-- ==== Sys2Proof/Machine/RefreshEvents.lean ====
section
/-! DEFINITION. Refresh and patrol scrub: row classes, demotion, temperature, takeover and return of Spinel, guards (17 R419 to
R425). -/

namespace Sys2Proof.Machine

open Sys2Proof

/-! ### Stacks and classes (17 R420, R421) -/

def State.stack (s : State) (d k : Nat) : Stack := Tbl.look {} (s.die d).hbm k
def State.updStack (s : State) (d k : Nat) (f : Stack → Stack) : State := s.updDie d (fun D => { D with hbm := Tbl.upd {} D.hbm k f })

/-- A stack of a die that stands. -/
def State.hasStack (s : State) (d k : Nat) : Bool := decide (d < 4) && decide (k < 2) && (s.die d).alive

/-- Whether a filter holds a row; a Bloom filter may answer for one never put in. -/
def inFilter (id : Nat) (b : Bool) (f : Option (List Nat)) (row : Nat) : Bool :=
  match f with
  | some l => l.contains row || Config.bloomFalse id b row
  | none => false

/-- The class of a row as its period in ms. -/
def State.rowClass (s : State) (d k row : Nat) : Nat :=
  let x := s.stack d k
  if inFilter (2 * d + k) false x.filterA row then 32 else if inFilter (2 * d + k) true x.filterB row then 64 else 128

/-- Cycles of a catch-up sweep: 2 ms. -/
def sweepCycles : Nat := 2000 * usCycles

/-- Whether a catch-up sweep of a stack is under way. -/
def State.sweeping (s : State) (x : Stack) : Bool := x.sweep.any (fun t => decide (s.now < t + sweepCycles))

/-- Whether the controller's uniform rate is in force: it refreshes, or Spinel has returned and its sweep has not ended (17 R423). -/
def State.uniform (s : State) (x : Stack) : Bool := x.taken || (x.back && s.sweeping x)

/-- The period at which a row is refreshed now, in ms (17 R420, R422, R423). -/
def State.period (s : State) (d k row : Nat) : Nat :=
  let x := s.stack d k
  if s.uniform x then 16 else if x.hot then 32 else s.rowClass d k row

/-- The last time a row is known to have been refreshed: by itself, or by a sweep that has ended. -/
def State.refreshedBy (s : State) (d k row : Nat) : Nat :=
  let x := s.stack d k
  max (Tbl.look 0 x.refreshed row) (match x.sweep with
    | some t => if s.now < t + sweepCycles then 0 else t + sweepCycles
    | none => 0)

/-- The refresher of a stack works until now where the controller refreshes, and is known to have worked up to its last heartbeat where Spinel
does: a Spinel that is silent refreshes nothing (17 R423). -/
def State.refreshing (s : State) (x : Stack) : Nat := if s.uniform x then s.now else min x.beat s.now

/-- Cycles since a row was last refreshed: its refresher, as long as it works, comes back to it every 7P / 8 (17 R420), counted from its last
known refresh. -/
def State.rowAge (s : State) (d k row : Nat) : Nat :=
  let p := 7 * s.period d k row * 1000 * usCycles / 8
  let r := s.refreshedBy d k row
  s.now - (r + (s.refreshing (s.stack d k) - r) / p * p)

def addRow (f : Option (List Nat)) (row : Nat) : Option (List Nat) := some (row :: (f.getD []).filter (· != row))

/-- A corrected error demotes its row at once, or makes a row of class 32 ms a candidate for repair. -/
def State.applyDemotion (s : State) (d k row : Nat) : State :=
  let c := s.rowClass d k row
  s.updStack d k (fun x =>
    let x := { x with learned := if c = 32 then x.learned else x.learned ++ [row] }
    if c = 128 then { x with filterB := addRow x.filterB row }
    else if c = 64 then { x with filterA := addRow x.filterA row }
    else { x with candidates := if x.candidates.contains row then x.candidates else x.candidates ++ [row] })

/-- A corrected error in a row: while the controller refreshes, it is recorded for Spinel's return. -/
def State.demote (s : State) (d k row : Nat) : State :=
  if (s.stack d k).taken then s.updStack d k (fun x => { x with demoted := x.demoted ++ [row] }) else s.applyDemotion d k row

/-! ### Refresh -/

/-- A row is refreshed: of a stack, by Spinel or by the controller, or, as stack 2, of the LPDDR-6 of the die, by its controller (17 R419, R420). -/
def execRefreshRow (die stack row : Nat) (s : State) : Out :=
  event (decide (die < 4) && decide (stack < 3) && (s.die die).alive && decide (row < 2 ^ 24)) s (fun s =>
    s.updStack die stack (fun x => { x with refreshed := Tbl.put x.refreshed row s.now }))

/-- A stack crosses 95 °C upwards, for the first time or again: every row at 32 ms, after a catch-up sweep unless the controller refreshes. -/
def execHbmOverTemperature (die stack : Nat) (s : State) : Out :=
  event (s.hasStack die stack) s (fun s =>
    s.updStack die stack (fun x => { x with hot := true, hotAt := s.now, sweep := if x.taken then x.sweep else some s.now }))

/-- Cycles a stack stays below 90 °C before its classes return: 1 s. -/
def coolCycles : Nat := 1000000 * usCycles

/-- A stack has stayed below 90 °C for 1 s, as its sensor tells: a second without a crossing of 95 °C at least. -/
def execHbmTemperatureRecovery (die stack : Nat) (s : State) : Out :=
  event (s.hasStack die stack && (s.stack die stack).hot && decide ((s.stack die stack).hotAt + coolCycles ≤ s.now)) s (fun s =>
    s.updStack die stack (fun x => { x with hot := false }))

def execSpinelHeartbeat (die stack : Nat) (s : State) : Out :=
  event (s.hasStack die stack && !(s.stack die stack).taken) s (fun s => s.updStack die stack (fun x => { x with beat := s.now }))

/-- The controller takes refresh over: a sweep from a cycle on, scrub suspended, its guards closed without write-back. -/
def State.takeover (s : State) (d k : Nat) (start : Nat) : State :=
  s.updStack d k (fun x => { x with taken := true, back := false, sweep := some start, guards := [] })

/-- Cycles without a heartbeat before the takeover: 1 ms. -/
def beatLimit : Nat := 1000 * usCycles

/-- Cycles from the last heartbeat within which a takeover starts: 2 ms. -/
def takeLimit : Nat := 2000 * usCycles

/-- A handover starts at once; a takeover that this event tells of later than 2 ms after the last heartbeat has started by then (17 R423). -/
def execRefreshTakeover (die stack : Nat) (handover : Bool) (s : State) : Out :=
  let x := s.stack die stack
  event (s.hasStack die stack && !x.taken && (handover || decide (x.beat + beatLimit ≤ s.now))) s (fun s =>
    if handover then s.takeover die stack s.now
    else ((s.takeover die stack (min s.now (x.beat + takeLimit))).logMc { die := die, unit := 11, kind := 6 }).1)

/-- The rows a filter is loaded with: those of a class no longer than `lim` in the repair record, and those it holds, whose demotions are
not in the record yet (17 R420, R421). -/
def Stack.loaded (ret : List (Nat × Nat)) (lim : Nat) (f : Option (List Nat)) : Option (List Nat) :=
  some ((f.getD []) ++ ((ret.filter (fun e => decide (e.2 ≤ lim))).map (·.1)).filter (fun row => !(f.getD []).contains row))

/-- A returning Spinel loads its filters, applies the demotions recorded and sweeps; its classes, and the scrub, resume when the sweep has ended
(17 R423). -/
def execSpinelResume (die stack : Nat) (s : State) : Out :=
  let x := s.stack die stack
  event (s.hasStack die stack && x.taken) s (fun s =>
    let ret := Tbl.look [] (s.die die).repair.retention stack
    let s := s.updStack die stack (fun x =>
      { x with taken := false, back := true, beat := s.now, sweep := some s.now, demoted := []
               filterA := Stack.loaded ret 32 x.filterA, filterB := Stack.loaded ret 64 x.filterB })
    x.demoted.foldl (fun s row => s.applyDemotion die stack row) s)

/-! ### Scrub (17 R424, R425) -/

/-- The scrubber of a granule: a stack of HBM4E, or 2 for the LPDDR-6 controller of its die. -/
def scrubberOf (g : Nat) : Nat := if 64 * g < 0x8000000000 then stackOf (64 * g) else 2

/-- Granules of a stack, or of the LPDDR-6 of a die. -/
def scrubTotal (k : Nat) : Nat := if k = 2 then 2 ^ 31 else 2 ^ 30

/-- Granule `n`, in ascending address order, of a stack or of the LPDDR-6 of a die (17 R412, R424). -/
def scrubGranule (d k n : Nat) : Nat :=
  if k = 2 then 2 ^ 33 + d * 2 ^ 31 + n else d * 2 ^ 31 + (2 * (n / 64) + k) * 64 + n % 64

/-- Guards a memory controller holds. -/
def guardMax : Nat := 16

/-- Guards open in the controller of a die, for its three scrubbers. -/
def Die.guardsOpen (D : Die) : Nat := D.hbm.foldl (fun n e => n + e.2.guards.length) 0

/-- The scrubber reads its next granule: a corrected one demotes its row and keeps its guard open; an uncorrectable one is poisoned, unless a
guard of it has counted a write, and logged. -/
def execScrubRead (die granule : Nat) (found : ScrubFind) (s : State) : Out :=
  let k := scrubberOf granule
  let x := s.stack die k
  let unit := if k = 2 then 1 else 0
  event (decide (die < 4) && (s.die die).alive && homeOf (64 * granule) == some die && !s.uniform x
      && decide ((s.die die).guardsOpen < guardMax) && granule == scrubGranule die k x.scrubAt) s (fun s =>
    let s := s.updStack die k (fun x => { x with scrubAt := (x.scrubAt + 1) % scrubTotal k })
    match found with
    | .good => s
    | .corrected =>
      let s := (s.countCe die unit).updStack die k (fun x => { x with guards := x.guards ++ [⟨granule, 0, true⟩] })
      if k = 2 then s else s.demote die k (rowOf (64 * granule))
    | .uncorrectable =>
      let (u, b, d) := mcPlace (64 * granule) die
      let s := (s.logMc { die := d, unit := u, bank := b, kind := 2, addr := 64 * granule }).1
      let s := if k = 2 then s else s.updStack die k (fun x =>
        let row := rowOf (64 * granule)
        { x with candidates := if x.candidates.contains row then x.candidates else x.candidates ++ [row] })
      if x.guards.any (fun g => g.granule == granule && g.count != 0) || s.poison.contains granule then s
      else { s with poison := granule :: s.poison })

/-- The guard closes: the corrected granule is written back if its count is still 0, which changes no value. -/
def execScrubWriteBack (die granule : Nat) (s : State) : Out :=
  let k := scrubberOf granule
  event ((s.stack die k).guards.any (fun g => g.granule == granule)) s (fun s =>
    s.updStack die k (fun x => { x with guards := x.guards.eraseP (fun g => g.granule == granule) }))

end Sys2Proof.Machine
end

Task to complete:
Reproduce, word for word and in full, only the lines above that start at the line with "that stands. -/" and run through the line with "period in ms. -/", both ends included.

Exercise response:
/-- A stack of a die that stands. -/
def State.hasStack (s : State) (d k : Nat) : Bool := decide (d < 4) && decide (k < 2) && (s.die d).alive

/-- Whether a filter holds a row; a Bloom filter may answer for one never put in. -/
def inFilter (id : Nat) (b : Bool) (f : Option (List Nat)) (row : Nat) : Bool :=
  match f with
  | some l => l.contains row || Config.bloomFalse id b row
  | none => false

/-- The class of a row as its period in ms. -/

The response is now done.